The easiest way to run models locally. Handles model downloading, quantization, and GPU management automatically.

# Install
curl -fsSL https://ollama.com/install.sh | sh

# Pull a model (downloads ~4.7 GB for 8B Q4)
ollama pull llama3.1:8b

# Verify it's running
curl http://localhost:11434/api/tags

Pros: Simple setup, automatic GPU detection, built-in model management, good for development. Cons: Lower throughput than vLLM even with continuous batching, limited serving options.

Atlas config:

ATLAS_PROVIDER=ollama
ATLAS_MODEL=llama3.1:8b

vLLM

High-throughput serving with continuous batching. Best for production self-hosted deployments.

# Install
pip install vllm

# Serve with tool calling enabled (required for Atlas)
vllm serve meta-llama/Llama-3.1-8B-Instruct \
  --served-model-name llama3.1 \
  --enable-auto-tool-choice \
  --tool-call-parser hermes \
  --max-model-len 8192

# Verify
curl http://localhost:8000/v1/models

Pros: Highest throughput (continuous batching, PagedAttention), production-grade, tensor parallelism for multi-GPU. Cons: Requires NVIDIA GPU, longer startup (model loading), more complex configuration.

vLLM requires --enable-auto-tool-choice and a --tool-call-parser for Atlas to work. Without these flags, tool calls will fail silently or return malformed responses.

Atlas config:

ATLAS_PROVIDER=openai-compatible
ATLAS_MODEL=llama3.1
OPENAI_COMPATIBLE_BASE_URL=http://localhost:8000/v1

Text Generation Inference (TGI)

Hugging Face's inference server. Good middle ground between Ollama and vLLM.

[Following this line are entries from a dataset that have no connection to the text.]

-- ==== Sys2Proof/Machine/RegMap.lean ====
section
/-! DEFINITION. The register map of BAR0 (R22, R23, R28 and the register tables R41, R82, R109, R111, R153, R154, R185, R219, R249, R284,
R318, R353, R389, R408, R433, R434, R453, R454, R479, R508, R530, R531, R560, R561, R576, R605, R630, R631, R632): byte offsets by name, and
one row for each register with its access type (R27), its writable bits (R9), its reset value, its commit group (R30) and its hand-over
event (R35). A page is named by its interrupt source number of R40: 0 to 27 the pages of R22, 28 + n for RING[n]. -/

namespace Sys2Proof.Machine

/-- Page number of CHIP (R22). -/
def pCHIP : Nat := 0
/-- Page number of PWR (R22). -/
def pPWR : Nat := 1
/-- Page number of LIFE (R22). -/
def pLIFE : Nat := 2
/-- Page number of HOST (R22). -/
def pHOST : Nat := 3
/-- Page number of DMA (R22). -/
def pDMA : Nat := 4
/-- Page number of SCR (R22). -/
def pSCR : Nat := 5
/-- Page number of VAULT (R22). -/
def pVAULT : Nat := 6
/-- Page number of HBM (R22). -/
def pHBM : Nat := 7
/-- Page number of MAIL (R22). -/
def pMAIL : Nat := 8
/-- Page number of DEC (R22). -/
def pDEC : Nat := 9
/-- Page number of CMP (R22). -/
def pCMP : Nat := 10
/-- Page number of ALBUM (R22). -/
def pALBUM : Nat := 11
/-- Page number of TILE (R22). -/
def pTILE : Nat := 12
/-- Page number of FRANK (R22). -/
def pFRANK : Nat := 13
/-- Page number of SPLIT (R22). -/
def pSPLIT : Nat := 14
/-- Page number of PLACE (R22). -/
def pPLACE : Nat := 15
/-- Page number of SEAL (R22). -/
def pSEAL : Nat := 16
/-- Page number of WEB (R22). -/
def pWEB : Nat := 17
/-- Page number of JLINK (R22). -/
def pJLINK : Nat := 18
/-- Page number of LANE (R22). -/
def pLANE : Nat := 19
/-- Page number of PEER (R22). -/
def pPEER : Nat := 20
/-- Page number of TIME (R22). -/
def pTIME : Nat := 21
/-- Page number of ETH (R22). -/
def pETH : Nat := 22
/-- Page number of LOOP (R22). -/
def pLOOP : Nat := 23
/-- Page number of AXIS (R22). -/
def pAXIS : Nat := 24
/-- Page number of SAMPLE (R22). -/
def pSAMPLE : Nat := 25
/-- Page number of CHK (R22). -/
def pCHK : Nat := 26
/-- Page number of LEDGER (R22). -/
def pLEDGER : Nat := 27
/-- Source number of RING[n] (R40). -/
def pRING (n : Nat) : Nat := 28 + n

/-- First byte offset of a page (R22). -/
def pageBase (p : Nat) : Nat := if p < 28 then p * 0x1000 else 0x100000 + (p - 28) * 0x1000
/-- The page that a BAR0 byte offset lies in (R22). -/
def pageOf (a : Nat) : Option Nat :=
  let q := a / 0x1000
  if q < 28 then some q else if 0x100 ≤ q ∧ q < 0x120 then some (q - 0x100 + 28) else none
/-- Header registers of a page (R28). -/
def PAGE_ID (p : Nat) : Nat := pageBase p
def PAGE_CAP (p : Nat) : Nat := pageBase p + 0x004
def CTRL (p : Nat) : Nat := pageBase p + 0x008
def STATUS (p : Nat) : Nat := pageBase p + 0x00C
def IRQ_RAW (p : Nat) : Nat := pageBase p + 0x010
def IRQ_MASK (p : Nat) : Nat := pageBase p + 0x014
def IRQ_STAT (p : Nat) : Nat := pageBase p + 0x018
def COMMIT (p : Nat) : Nat := pageBase p + 0x01C
def ERR_CODE (p : Nat) : Nat := pageBase p + 0x020
def ERR_SEQ (p : Nat) : Nat := pageBase p + 0x024
def CONFLICT (p : Nat) : Nat := pageBase p + 0x028
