-- ==== Sys2Proof/Machine/ReplayBuf.lean ====
section
/-! DEFINITION. The replay buffer: its records, the line time of each, and what they say about a line time (R600, R602, R603, log 30). -/

namespace Sys2Proof.Machine

/-- A replay is run (R602). -/
def State.replaying (s : State) : Bool := bit (s.reg LEDGER.REPLAY_CTRL) 31

/-- A live event of a kind of R600 does not act (R602). -/
def State.suppress (s : State) : State := s.bump LEDGER.LIVE_SUPPRESSED 1

/-! ### Records of the buffer -/

/-- A record of the replay buffer, with the bytes of its CONT records after its own (R581), and its number among all written into the buffer. -/
structure RRec where
  pos : Nat
  dev : Nat
  code : Nat
  seq : Nat
  aux : Nat
  pay : List Byte
  deriving DecidableEq, Repr

/-- Records that the buffer has room for. -/
def State.replayCap (s : State) : Nat := s.active LEDGER.REPLAY_SIZE * 32768

/-- The records written into the buffer that it still holds, oldest first. -/
def State.replayRaw (s : State) : List (Nat × List Byte) :=
  let fill := s.reg LEDGER.REPLAY_FILL
  let first := fill - s.replayCap
  (List.range (fill - first)).map fun i =>
    (first + i, s.readMem (s.active64 LEDGER.REPLAY_LO LEDGER.REPLAY_HI + 32 * ((first + i) % max 1 s.replayCap)) 32)

/-- The record that begins with these 32 bytes. -/
def headRaw (pos : Nat) (r : List Byte) : RRec :=
  { pos := pos, dev := fld r 8 2 % 1024, code := fld r 10 2, seq := fld r 4 4, aux := fld r 12 4, pay := r.drop 16 }

/-- The next record after those of `rs`, the latest first; a CONT record adds its bytes to the one before it. -/
def addRaw (rs : List RRec) (p : Nat × List Byte) : List RRec :=
  match rs with
  | [] => [headRaw p.1 p.2]
  | q :: qs => if fld p.2 10 2 = V.CONT then { q with pay := q.pay ++ p.2.drop 16 } :: qs else headRaw p.1 p.2 :: q :: qs

/-- The records of the buffer in SEQ order. -/
def State.replayRecs (s : State) : List RRec := (s.replayRaw.foldl addRaw []).reverse

/-! ### Line time of a record (R603) -/

/-- A listed line time at an offset, less `back`, or the one in AUX where it is not listed (R581); bits [31:0]. -/
def RRec.lineAt (r : RRec) (off back : Nat) : Nat :=
  let v := fld r.pay off 6
  ((if v = 0 then r.aux else v % 2 ^ 32) + 2 ^ 32 - back) % 2 ^ 32

/-- A WEAVE record lists its line time: it has the bytes of one, and six of them are a line time before AUX by no more than the 4 µs of R583 allow,
2 line times (DEDUCED, log 30). -/
def RRec.weaveListed (r : RRec) : Bool :=
  let d := (r.aux + 2 ^ 32 - fld r.pay 0 6 % 2 ^ 32) % 2 ^ 32
  decide (1 ≤ d) && decide (d ≤ 2)

/-- The line time at whose hand-over edge a record is fed, bits [31:0] (R603). A zone enters SAFE and is restarted within its line time, after
its hand-over edge, so that the record is fed at the first edge after it, where the event acted on the cells (R445, R446). -/
def RRec.line (r : RRec) : Nat :=
  if r.code = V.BEAM_WRITE then r.lineAt 12 1
  else if r.code = V.HEALTH then r.lineAt 8 1
  else if r.code = V.REG_WRITE then r.lineAt 7 0
  else if r.code = V.TILE_MAP then r.lineAt 2 0
  else if r.code = V.SAFE ∨ r.code = V.RESTART then (r.lineAt 1 0 + 1) % 2 ^ 32
  else if r.code = E.LOST ∨ r.code = E.FROZEN then r.lineAt 8 0
  else if r.code = V.JOB_ABORTED then r.lineAt (if 3 ≤ fld r.pay 4 1 then 11 else 5) 0
  else if r.code = V.WEAVE then (if r.weaveListed then fld r.pay 0 6 % 2 ^ 32 else r.aux)
  else r.aux

/-- A record of a line time. -/
def RRec.isAt (r : RRec) (t : Nat) : Bool := r.line == t % 2 ^ 32

/-- A record that came into the buffer once the edge of its line time had been fed: the next edge feeds it (DESIGN CHOICE, log 30). -/
def State.fedLate (s : State) (r : RRec) : Bool :=
  let d := (s.lineTime % 2 ^ 32 + 2 ^ 32 - r.line) % 2 ^ 32
  decide (s.replay.seen ≤ r.pos) && decide (1 ≤ d) &&
    decide (d < s.lineTime - s.active64 LEDGER.REPLAY_START_LO LEDGER.REPLAY_START_HI % 2 ^ 48)

/-- The records that the edge of this line time feeds, in SEQ order (R603). -/
def State.dueRecs (s : State) : List RRec := s.replayRecs.filter fun r => r.isAt s.lineTime || s.fedLate r

/-- Those of a code. -/
def State.dueOf (s : State) (code : Nat) : List RRec := s.dueRecs.filter fun r => r.code == code

/-- The records of a code at line time `t`. -/
def State.recordedAt (s : State) (code t : Nat) : List RRec := s.replayRecs.filter fun r => r.code == code && r.isAt t

/-! ### Tallies (R586, R587) -/

/-- The closing record of a tally. -/
def closingOf (rs : List RRec) (o : RRec) : Option RRec := rs.find? fun c => c.code == o.code + 0x8000 && c.aux == o.seq && c.dev == o.dev

/-- The run of a tally reaches line time `t`; a run whose closing record has not come goes on. -/
def runHas (rs : List RRec) (t : Nat) (o : RRec) : Bool :=
  match closingOf rs o with
  | some c => decide (fld c.pay 4 6 ≤ t) && decide (t ≤ fld c.pay 10 6)
  | none => decide (o.aux ≤ t % 2 ^ 32)

/-- A run of a code whose opening record `p` chooses reaches line time `t`: that opening record. -/
def State.recordedRun (s : State) (code t : Nat) (p : RRec → Bool) : Option RRec :=
  let rs := s.replayRecs
  rs.find? fun o => o.code == code && p o && runHas rs t o

/-! ### What the records say about the line time of this edge -/

/-- Job of a record that begins with it. -/
def RRec.job (r : RRec) : Nat := fld r.pay 0 4

/-- The cause of R658 that is recorded for a line of a job composed in line time `t`, with the mask of R151: 2 STARVED, 3 OVERSPEED,
4 OVER_BUDGET. -/
def State.recordedCause (s : State) (job t : Nat) : Nat × Nat :=
  if (s.recordedRun V.STARVED t fun r => r.job == job).isSome then (2, 0)
  else if (s.recordedRun V.OVERSPEED t fun _ => true).isSome then (3, 0)
  else match s.recordedRun V.OVER_BUDGET t fun r => r.job == job with
    | some r => (4, fld r.pay 10 1)
    | none => (0, 0)

/-- The slot of the job whose JOB_STARTED is recorded at line time `t`, where it is in a slot (R657). -/
def State.recordedStart (s : State) (t : Nat) : Option Nat :=
  (s.recordedAt V.JOB_STARTED t).findSome? fun r =>
    (List.range 4).find? fun n => let x := s.slots.getD n {}; x.st != .empty && x.job == r.job

/-- The weave entry recorded at line time `t` (R231). -/
def State.recordedWeave (s : State) (t : Nat) : Option Weave :=
  ((s.recordedAt V.WEAVE t).getLast?).map fun r =>
    let o := if r.weaveListed then 6 else 0
    { lt := t, a := sInt 16 (fld r.pay o 2), range := bit (fld r.pay (o + 2) 1) 0, stale := bit (fld r.pay (o + 2) 1) 1 }

/-- The outcome recorded for a segment of a strip that settles in this line time (R602): 1 Mismatch, 2 Missing, 0 Good. -/
def State.recordedOutcome (s : State) (strip : Nat) : Nat :=
  let hit (code : Nat) : Bool := (s.recordedRun code s.lineTime fun r => fld r.pay 0 1 == strip).isSome
  if hit E.ECHO_MISMATCH then 1 else if hit E.ECHO_MISSING then 2 else 0

/-- FRAME_LOST is recorded for a strip in this line time. -/
def State.recordedLost (s : State) (strip : Nat) : Bool := (s.recordedRun E.FRAME_LOST s.lineTime fun r => fld r.pay 0 1 == strip).isSome

/-- A posting of a job is recorded as late (R127) in this line time or a later one: composition makes this line without it, as it did (R600). -/
def State.recordedLate (s : State) (job stamp line : Nat) : Bool :=
  s.replayRecs.any fun r => r.code == V.LATE_POSTING && r.job == job && fld r.pay 4 2 == stamp && fld r.pay 6 6 == line &&
    decide ((r.aux + 2 ^ 32 - s.lineTime % 2 ^ 32) % 2 ^ 32 < 2 ^ 31)

/-- VOID_STAMP_ABSENT is recorded for a job in this line time (R264). -/
def State.recordedAbsent (s : State) (job : Nat) : Bool := (s.recordedAt V.VOID_STAMP_ABSENT s.lineTime).any fun r => r.job == job

/-- The reload recorded for a field at a cell of a job (R167). -/
def State.recordedReload (s : State) (job field cell : Nat) : Option Nat :=
  ((s.replayRecs.filter fun r => r.code == V.RELOAD && r.job == job && fld r.pay 4 1 == field &&
    fld r.pay 13 4 == cell).getLast?).map fun r => fld r.pay 5 8

end Sys2Proof.Machine
end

# Run with Docker (recommended)
docker run --gpus all -p 8080:80 \
  -v tgi_data:/data \
  ghcr.io/huggingface/text-generation-inference:latest \
  --model-id meta-llama/Llama-3.1-8B-Instruct \
  --max-input-tokens 4096 \
  --max-total-tokens 8192

# Verify
curl http://localhost:8080/v1/models

Pros: Good throughput, Hugging Face ecosystem integration, Flash Attention support. Cons: Tool calling support varies by model — not all models work reliably. Check the compatibility matrix.

Atlas config:

ATLAS_PROVIDER=openai-compatible
ATLAS_MODEL=meta-llama/Llama-3.1-8B-Instruct
OPENAI_COMPATIBLE_BASE_URL=http://localhost:8080/v1

Model Selection

Which model should I use?

Atlas needs models that can:

Call tools reliably — generate structured JSON for executeSQL and explore tool calls
Write SQL — translate natural language to correct SQL for your schema
Follow system prompts — respect the semantic layer context injected into the system prompt

Not all models do this well. Larger models are significantly better at tool calling and SQL generation.

Recommended Models

Model	Parameters	Quality	Speed	Best For
Llama 3.1 70B	70B	High	Moderate	Production self-hosted — best quality-to-cost ratio
Qwen 2.5 72B	72B	High	Moderate	Production — strong tool calling and multilingual SQL
Mistral Large	123B	Very High	Slow	Maximum quality when latency is acceptable
Llama 3.1 8B	8B	Moderate	Fast	Development and testing — quick iteration
Qwen 2.5 7B	7B	Moderate	Fast	Development — good tool calling for its size
Mistral 7B	7B	Low	Fast	Not recommended — unreliable tool calling
DeepSeek V3	671B (MoE)	Very High	Moderate	Multi-GPU setups with ample VRAM

Minimum viable model for text-to-SQL: 8B parameter models (Llama 3.1 8B, Qwen 2.5 7B) can handle simple queries against small schemas (< 20 tables). For complex joins, subqueries, or large schemas, use 70B+ models.

Quality Tiers

Tier 1 — Production ready (70B+): Reliable tool calling, accurate SQL generation for complex queries, handles large schemas. Comparable to GPT-4o for most text-to-SQL tasks.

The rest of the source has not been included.